Es gibt noch freie Abonnements
Genauso könne es dem Verein Junger Kaufleute mit einer Musikerin gehen, die für diese Saison eingeplant ist. Kurz nachdem er sie vor etwa zwei Jahren gebucht habe, sei der Violoncellistin Anstasia Kobekina der Leonard-Bernstein-Award verliehen worden. Die Abonnenten in Leer kennen sie bereits von einem früheren Auftritt und können sich nun erneut auf ihre Musik freuen.
Tatsächlich seien in diesem Jahr noch Abonnements erhältlich, sagt Oldigs-Nannen. Die Mitgliedschaft kostet 15 Euro pro Jahr, je nach Platz kommen zwischen 190 bis 210 Euro dazu. Auch erlaube es die Situation derzeit, dass Karten an der Abendkasse verkauft werden könnten. Informationen dazu gibt es mit einer Mail an info@vjk-leer.de oder bei Oldigs-Nannen, Tel. 0491 / 73023.
Das sind die Termine
Am 14. September 2024 beginnt die diesjährige Konzertsaison mit Musik von Carl Nielsen, Jean Français und Ludwig van Beethoven (Septett Es-Dur op. 20), gespielt von Sebastian Manz (Klarinette), Dag Jensen (Fagott), Felix Klieser (Horn), Franziska Hölscher (Violine), Wen Xiao Zheng (Viola), Andrei Ionita (Violoncello) und Dominik Wagner (Kontrabass).

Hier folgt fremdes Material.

-- ==== Sys2Proof/Laws/State.lean ====
section
/-! SUPPORT. One lemma per field per named update of the state, so that no later proof unfolds a record update. -/

namespace Sys2Proof.Machine

/-! ### complete -/

@[simp] theorem State.complete_regs (s : State) : (s.complete).regs = s.regs := rfl
@[simp] theorem State.complete_status (s : State) : (s.complete).status = s.status.completed := rfl
@[simp] theorem State.complete_latch (s : State) : (s.complete).latch = s.latch := rfl
@[simp] theorem State.complete_inp (s : State) : (s.complete).inp = s.inp := rfl
@[simp] theorem State.complete_cwm (s : State) : (s.complete).cwm = s.cwm := rfl
@[simp] theorem State.complete_mtx (s : State) : (s.complete).mtx = s.mtx := rfl
@[simp] theorem State.complete_out (s : State) : (s.complete).out = s.out := rfl
@[simp] theorem State.complete_bus (s : State) : (s.complete).bus = s.bus := rfl
@[simp] theorem State.complete_rdata (s : State) : (s.complete).rdata = s.rdata := rfl
@[simp] theorem State.complete_free (s : State) : (s.complete).free = s.free := rfl

/-! ### raise -/

@[simp] theorem State.raise_regs (s : State) (e : CmdError) : (s.raise e).regs = { s.regs with errinfo := s.regs.errinfo.after e } := rfl
@[simp] theorem State.raise_status (s : State) (e : CmdError) : (s.raise e).status = s.status.failed e := rfl
@[simp] theorem State.raise_latch (s : State) (e : CmdError) : (s.raise e).latch = s.latch := rfl
@[simp] theorem State.raise_inp (s : State) (e : CmdError) : (s.raise e).inp = s.inp := rfl
@[simp] theorem State.raise_cwm (s : State) (e : CmdError) : (s.raise e).cwm = s.cwm := rfl
@[simp] theorem State.raise_mtx (s : State) (e : CmdError) : (s.raise e).mtx = s.mtx := rfl
@[simp] theorem State.raise_out (s : State) (e : CmdError) : (s.raise e).out = s.out := rfl
@[simp] theorem State.raise_bus (s : State) (e : CmdError) : (s.raise e).bus = s.bus := rfl
@[simp] theorem State.raise_rdata (s : State) (e : CmdError) : (s.raise e).rdata = s.rdata := rfl
@[simp] theorem State.raise_free (s : State) (e : CmdError) : (s.raise e).free = s.free := rfl

/-! ### start -/

@[simp] theorem State.start_regs (s : State) (w : Word) : (s.start w).regs = s.regs := rfl
@[simp] theorem State.start_status (s : State) (w : Word) : (s.start w).status = s.status.started := rfl
@[simp] theorem State.start_latch (s : State) (w : Word) : (s.start w).latch = 
      { word := w, ctrl := s.regs.ctrl, arg0 := s.regs.arg0, arg1 := s.regs.arg1, inlen := s.regs.inlen, outlen := s.regs.outlen } := rfl
@[simp] theorem State.start_inp (s : State) (w : Word) : (s.start w).inp = s.inp := rfl
@[simp] theorem State.start_cwm (s : State) (w : Word) : (s.start w).cwm = s.cwm := rfl
@[simp] theorem State.start_mtx (s : State) (w : Word) : (s.start w).mtx = s.mtx := rfl
@[simp] theorem State.start_out (s : State) (w : Word) : (s.start w).out = s.out := rfl
@[simp] theorem State.start_bus (s : State) (w : Word) : (s.start w).bus = s.bus := rfl
@[simp] theorem State.start_rdata (s : State) (w : Word) : (s.start w).rdata = s.rdata := rfl
@[simp] theorem State.start_free (s : State) (w : Word) : (s.start w).free = s.free := rfl

/-! ### setRegs -/

@[simp] theorem State.setRegs_regs (s : State) (f : Regs → Regs) : (s.setRegs f).regs = f s.regs := rfl
@[simp] theorem State.setRegs_status (s : State) (f : Regs → Regs) : (s.setRegs f).status = s.status := rfl
@[simp] theorem State.setRegs_latch (s : State) (f : Regs → Regs) : (s.setRegs f).latch = s.latch := rfl
@[simp] theorem State.setRegs_inp (s : State) (f : Regs → Regs) : (s.setRegs f).inp = s.inp := rfl
@[simp] theorem State.setRegs_cwm (s : State) (f : Regs → Regs) : (s.setRegs f).cwm = s.cwm := rfl
@[simp] theorem State.setRegs_mtx (s : State) (f : Regs → Regs) : (s.setRegs f).mtx = s.mtx := rfl
@[simp] theorem State.setRegs_out (s : State) (f : Regs → Regs) : (s.setRegs f).out = s.out := rfl
@[simp] theorem State.setRegs_bus (s : State) (f : Regs → Regs) : (s.setRegs f).bus = s.bus := rfl
@[simp] theorem State.setRegs_rdata (s : State) (f : Regs → Regs) : (s.setRegs f).rdata = s.rdata := rfl
@[simp] theorem State.setRegs_free (s : State) (f : Regs → Regs) : (s.setRegs f).free = s.free := rfl

/-! ### setQz -/

@[simp] theorem State.setQz_regs (s : State) (b : Bool) : (s.setQz b).regs = s.regs := rfl
@[simp] theorem State.setQz_status (s : State) (b : Bool) : (s.setQz b).status = { s.status with qz := b } := rfl
@[simp] theorem State.setQz_latch (s : State) (b : Bool) : (s.setQz b).latch = s.latch := rfl
@[simp] theorem State.setQz_inp (s : State) (b : Bool) : (s.setQz b).inp = s.inp := rfl
@[simp] theorem State.setQz_cwm (s : State) (b : Bool) : (s.setQz b).cwm = s.cwm := rfl
@[simp] theorem State.setQz_mtx (s : State) (b : Bool) : (s.setQz b).mtx = s.mtx := rfl
@[simp] theorem State.setQz_out (s : State) (b : Bool) : (s.setQz b).out = s.out := rfl
@[simp] theorem State.setQz_bus (s : State) (b : Bool) : (s.setQz b).bus = s.bus := rfl
@[simp] theorem State.setQz_rdata (s : State) (b : Bool) : (s.setQz b).rdata = s.rdata := rfl
@[simp] theorem State.setQz_free (s : State) (b : Bool) : (s.setQz b).free = s.free := rfl

/-! ### withRes0 -/

@[simp] theorem State.withRes0_regs (s : State) (v : Nat) : (s.withRes0 v).regs = { s.regs with res0 := BitVec.ofNat 32 v } := rfl
@[simp] theorem State.withRes0_status (s : State) (v : Nat) : (s.withRes0 v).status = s.status := rfl
@[simp] theorem State.withRes0_latch (s : State) (v : Nat) : (s.withRes0 v).latch = s.latch := rfl
@[simp] theorem State.withRes0_inp (s : State) (v : Nat) : (s.withRes0 v).inp = s.inp := rfl
@[simp] theorem State.withRes0_cwm (s : State) (v : Nat) : (s.withRes0 v).cwm = s.cwm := rfl
@[simp] theorem State.withRes0_mtx (s : State) (v : Nat) : (s.withRes0 v).mtx = s.mtx := rfl
@[simp] theorem State.withRes0_out (s : State) (v : Nat) : (s.withRes0 v).out = s.out := rfl
@[simp] theorem State.withRes0_bus (s : State) (v : Nat) : (s.withRes0 v).bus = s.bus := rfl
@[simp] theorem State.withRes0_rdata (s : State) (v : Nat) : (s.withRes0 v).rdata = s.rdata := rfl
@[simp] theorem State.withRes0_free (s : State) (v : Nat) : (s.withRes0 v).free = s.free := rfl

/-! ### withRes -/

@[simp] theorem State.withRes_regs (s : State) (a b c d : Nat) : (s.withRes a b c d).regs = 
      { s.regs with
        res0 := BitVec.ofNat 32 a
        res1 := BitVec.ofNat 32 b
        res2 := BitVec.ofNat 32 c
        res3 := BitVec.ofNat 32 d } := rfl
@[simp] theorem State.withRes_status (s : State) (a b c d : Nat) : (s.withRes a b c d).status = s.status := rfl
@[simp] theorem State.withRes_latch (s : State) (a b c d : Nat) : (s.withRes a b c d).latch = s.latch := rfl
@[simp] theorem State.withRes_inp (s : State) (a b c d : Nat) : (s.withRes a b c d).inp = s.inp := rfl
@[simp] theorem State.withRes_cwm (s : State) (a b c d : Nat) : (s.withRes a b c d).cwm = s.cwm := rfl
@[simp] theorem State.withRes_mtx (s : State) (a b c d : Nat) : (s.withRes a b c d).mtx = s.mtx := rfl
@[simp] theorem State.withRes_out (s : State) (a b c d : Nat) : (s.withRes a b c d).out = s.out := rfl
@[simp] theorem State.withRes_bus (s : State) (a b c d : Nat) : (s.withRes a b c d).bus = s.bus := rfl
@[simp] theorem State.withRes_rdata (s : State) (a b c d : Nat) : (s.withRes a b c d).rdata = s.rdata := rfl
@[simp] theorem State.withRes_free (s : State) (a b c d : Nat) : (s.withRes a b c d).free = s.free := rfl

/-! ### setMem -/

@[simp] theorem State.setMem_regs (s : State) (r : Region) (m : Memory) : (s.setMem r m).regs = s.regs := by
  cases r <;> rfl
@[simp] theorem State.setMem_status (s : State) (r : Region) (m : Memory) : (s.setMem r m).status = s.status := by
  cases r <;> rfl
@[simp] theorem State.setMem_latch (s : State) (r : Region) (m : Memory) : (s.setMem r m).latch = s.latch := by
  cases r <;> rfl
@[simp] theorem State.setMem_bus (s : State) (r : Region) (m : Memory) : (s.setMem r m).bus = s.bus := by
  cases r <;> rfl
@[simp] theorem State.setMem_rdata (s : State) (r : Region) (m : Memory) : (s.setMem r m).rdata = s.rdata := by
  cases r <;> rfl
@[simp] theorem State.setMem_free (s : State) (r : Region) (m : Memory) : (s.setMem r m).free = s.free := by
  cases r <;> rfl

/-! ### writeBytes -/

@[simp] theorem State.writeBytes_regs (s : State) (r : Region) (a : Nat) (bs : List Byte) : (s.writeBytes r a bs).regs = s.regs := by
  simp [State.writeBytes]
@[simp] theorem State.writeBytes_status (s : State) (r : Region) (a : Nat) (bs : List Byte) : (s.writeBytes r a bs).status = s.status := by
  simp [State.writeBytes]
@[simp] theorem State.writeBytes_latch (s : State) (r : Region) (a : Nat) (bs : List Byte) : (s.writeBytes r a bs).latch = s.latch := by
  simp [State.writeBytes]
@[simp] theorem State.writeBytes_bus (s : State) (r : Region) (a : Nat) (bs : List Byte) : (s.writeBytes r a bs).bus = s.bus := by
  simp [State.writeBytes]
@[simp] theorem State.writeBytes_rdata (s : State) (r : Region) (a : Nat) (bs : List Byte) : (s.writeBytes r a bs).rdata = s.rdata := by
  simp [State.writeBytes]
@[simp] theorem State.writeBytes_free (s : State) (r : Region) (a : Nat) (bs : List Byte) : (s.writeBytes r a bs).free = s.free := by
  simp [State.writeBytes]

/-! ### clearMem -/

@[simp] theorem State.clearMem_regs (s : State) (r : Region) : (s.clearMem r).regs = s.regs := by
  simp [State.clearMem]
@[simp] theorem State.clearMem_status (s : State) (r : Region) : (s.clearMem r).status = s.status := by
  simp [State.clearMem]
@[simp] theorem State.clearMem_latch (s : State) (r : Region) : (s.clearMem r).latch = s.latch := by
  simp [State.clearMem]
@[simp] theorem State.clearMem_bus (s : State) (r : Region) : (s.clearMem r).bus = s.bus := by
  simp [State.clearMem]
@[simp] theorem State.clearMem_rdata (s : State) (r : Region) : (s.clearMem r).rdata = s.rdata := by
  simp [State.clearMem]
@[simp] theorem State.clearMem_free (s : State) (r : Region) : (s.clearMem r).free = s.free := by
  simp [State.clearMem]

/-! ### writeRows and writeMatrix -/

@[simp] theorem State.writeRows_regs (s : State) (r : Nat) (g : Matrix) : (s.writeRows r g).regs = s.regs := by
  induction g generalizing s r with
  | nil => rfl
  | cons row rows ih => simp [State.writeRows, ih]
@[simp] theorem State.writeMatrix_regs (s : State) (g : Matrix) : (s.writeMatrix g).regs = s.regs := by
  simp [State.writeMatrix]
@[simp] theorem State.writeRows_status (s : State) (r : Nat) (g : Matrix) : (s.writeRows r g).status = s.status := by
  induction g generalizing s r with
  | nil => rfl
  | cons row rows ih => simp [State.writeRows, ih]
@[simp] theorem State.writeMatrix_status (s : State) (g : Matrix) : (s.writeMatrix g).status = s.status := by
  simp [State.writeMatrix]
@[simp] theorem State.writeRows_latch (s : State) (r : Nat) (g : Matrix) : (s.writeRows r g).latch = s.latch := by
  induction g generalizing s r with
  | nil => rfl
  | cons row rows ih => simp [State.writeRows, ih]
@[simp] theorem State.writeMatrix_latch (s : State) (g : Matrix) : (s.writeMatrix g).latch = s.latch := by
  simp [State.writeMatrix]
@[simp] theorem State.writeRows_bus (s : State) (r : Nat) (g : Matrix) : (s.writeRows r g).bus = s.bus := by
  induction g generalizing s r with
  | nil => rfl
  | cons row rows ih => simp [State.writeRows, ih]
@[simp] theorem State.writeMatrix_bus (s : State) (g : Matrix) : (s.writeMatrix g).bus = s.bus := by
  simp [State.writeMatrix]
@[simp] theorem State.writeRows_rdata (s : State) (r : Nat) (g : Matrix) : (s.writeRows r g).rdata = s.rdata := by
  induction g generalizing s r with
  | nil => rfl
  | cons row rows ih => simp [State.writeRows, ih]
@[simp] theorem State.writeMatrix_rdata (s : State) (g : Matrix) : (s.writeMatrix g).rdata = s.rdata := by
  simp [State.writeMatrix]
@[simp] theorem State.writeRows_free (s : State) (r : Nat) (g : Matrix) : (s.writeRows r g).free = s.free := by
  induction g generalizing s r with
  | nil => rfl
  | cons row rows ih => simp [State.writeRows, ih]
@[simp] theorem State.writeMatrix_free (s : State) (g : Matrix) : (s.writeMatrix g).free = s.free := by
  simp [State.writeMatrix]

/-! ### The memories of an updated state -/

@[simp] theorem State.mem_setMem_same (s : State) (r : Region) (m : Memory) : (s.setMem r m).mem r = m := by
  cases r <;> rfl

theorem State.mem_setMem_other (s : State) {r q : Region} (m : Memory) (h : q ≠ r) : (s.setMem r m).mem q = s.mem q := by
  cases r <;> cases q <;> first | rfl | exact absurd rfl h

@[simp] theorem State.mem_writeBytes_same (s : State) (r : Region) (a : Nat) (bs : List Byte) :
    (s.writeBytes r a bs).mem r = (s.mem r).write a (bs.map (· &&& memBits r)) := by
  simp [State.writeBytes]

theorem State.mem_writeBytes_other (s : State) {r q : Region} (a : Nat) (bs : List Byte) (h : q ≠ r) :
    (s.writeBytes r a bs).mem q = s.mem q := by
  simp [State.writeBytes, State.mem_setMem_other _ _ h]

@[simp] theorem State.mem_clearMem_same (s : State) (r : Region) : (s.clearMem r).mem r = Memory.zeros := by
  simp [State.clearMem]

theorem State.mem_clearMem_other (s : State) {r q : Region} (h : q ≠ r) : (s.clearMem r).mem q = s.mem q := by
  simp [State.clearMem, State.mem_setMem_other _ _ h]

@[simp] theorem State.mem_setRegs (s : State) (f : Regs → Regs) (r : Region) : (s.setRegs f).mem r = s.mem r := by
  cases r <;> rfl

@[simp] theorem State.mem_setQz (s : State) (b : Bool) (r : Region) : (s.setQz b).mem r = s.mem r := by
  cases r <;> rfl

@[simp] theorem State.mem_complete (s : State) (r : Region) : s.complete.mem r = s.mem r := by cases r <;> rfl

@[simp] theorem State.mem_raise (s : State) (e : CmdError) (r : Region) : (s.raise e).mem r = s.mem r := by
  cases r <;> rfl

@[simp] theorem State.mem_start (s : State) (w : Word) (r : Region) : (s.start w).mem r = s.mem r := by cases r <;> rfl

@[simp] theorem State.mem_withRes0 (s : State) (v : Nat) (r : Region) : (s.withRes0 v).mem r = s.mem r := by
  cases r <;> rfl

@[simp] theorem State.mem_withRes (s : State) (a b c d : Nat) (r : Region) : (s.withRes a b c d).mem r = s.mem r := by
  cases r <;> rfl

theorem State.mem_writeRows_other (s : State) (n : Nat) (g : Matrix) {q : Region} (h : q ≠ .mtx) :
    (s.writeRows n g).mem q = s.mem q := by
  induction g generalizing s n with
  | nil => rfl
  | cons row rows ih => simp [State.writeRows, ih, State.mem_writeBytes_other _ _ _ h]

theorem State.mem_writeMatrix_other (s : State) (g : Matrix) {q : Region} (h : q ≠ .mtx) :
    (s.writeMatrix g).mem q = s.mem q := State.mem_writeRows_other s 0 g h

end Sys2Proof.Machine
end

Am 20. Oktober 2024 ist Alexander Lonquich am Klavier zu Gast. Er wird die letzten drei Sonaten von Franz Schubert spielen (Sonatec-Moll, D958; Sonate A-Dur, D 959 und Sonate B-Dur, D960). Ein Programm, wie es nicht oft zu hören sei, versichert Bockelmann.
Am 23. November 2024 bieten das Amatis-Trio und Rezitator Thomas Quasthoff unter dem Titel „Die Menschheit im Krieg“ eine Lesung aus Feldpostbriefen und Tagebüchern aus dem Ersten Weltkrieg, die mit zeitgenössischer Musik von Kreisler, Webern, Schubert, Korngold, Schumann und Schostakowitsch begleitet wird.
Am 11. Dezember 2024 ist das Barockorchester Zefiro im „Weihnachtskonzert“ mit den Orchestersuiten Nr.1 bis 4 (BWV 1066, 1067, 1068 und 1069) von Johann Sebastian Bach zu hören.
Am 19. Januar 2025 gibt es eine Abweichung vom Programm, das im gedruckten Flyer verzeichnet ist. Statt Philharmonix wird das Fauré-Quartett auftreten und Klavierquartette von Gustav Mahler und Gabriel Fauré aufführen.
Am 15. Februar 2025 ist dann Anastasia Kobekina (Violoncello) zu Gast und wird Werke von Fauré, Vivaldi, Strozzi, Paganini und Silvestrov aufführen.
Am 22. März 2025 spielen das Carteto Quiroga aus Spanien und das Doric-Quartet, das bereits mehrfach in Leer zu Gast war. Zu hören ist Musik von Joseph Haydn (Streichquartett C-Dur op. 74/1), Johannes Brahms (Streichsextett Nr. 2 G-Dur op. 36) und Felix Mendelssohn-Bartholdy (Oktett Es-Dur op. 20).
Am 26. April 2025 endet die Saison mit einem Auftritt von Anneleen Lenaerts (Harfe) und Christiane Karg (Sopran) mit Werken von Claude Debussy, Ottorino Respighi und Richard Strauss.
Alle Konzerte beginnen um 19.30 Uhr im Theater an der Blinke in Leer.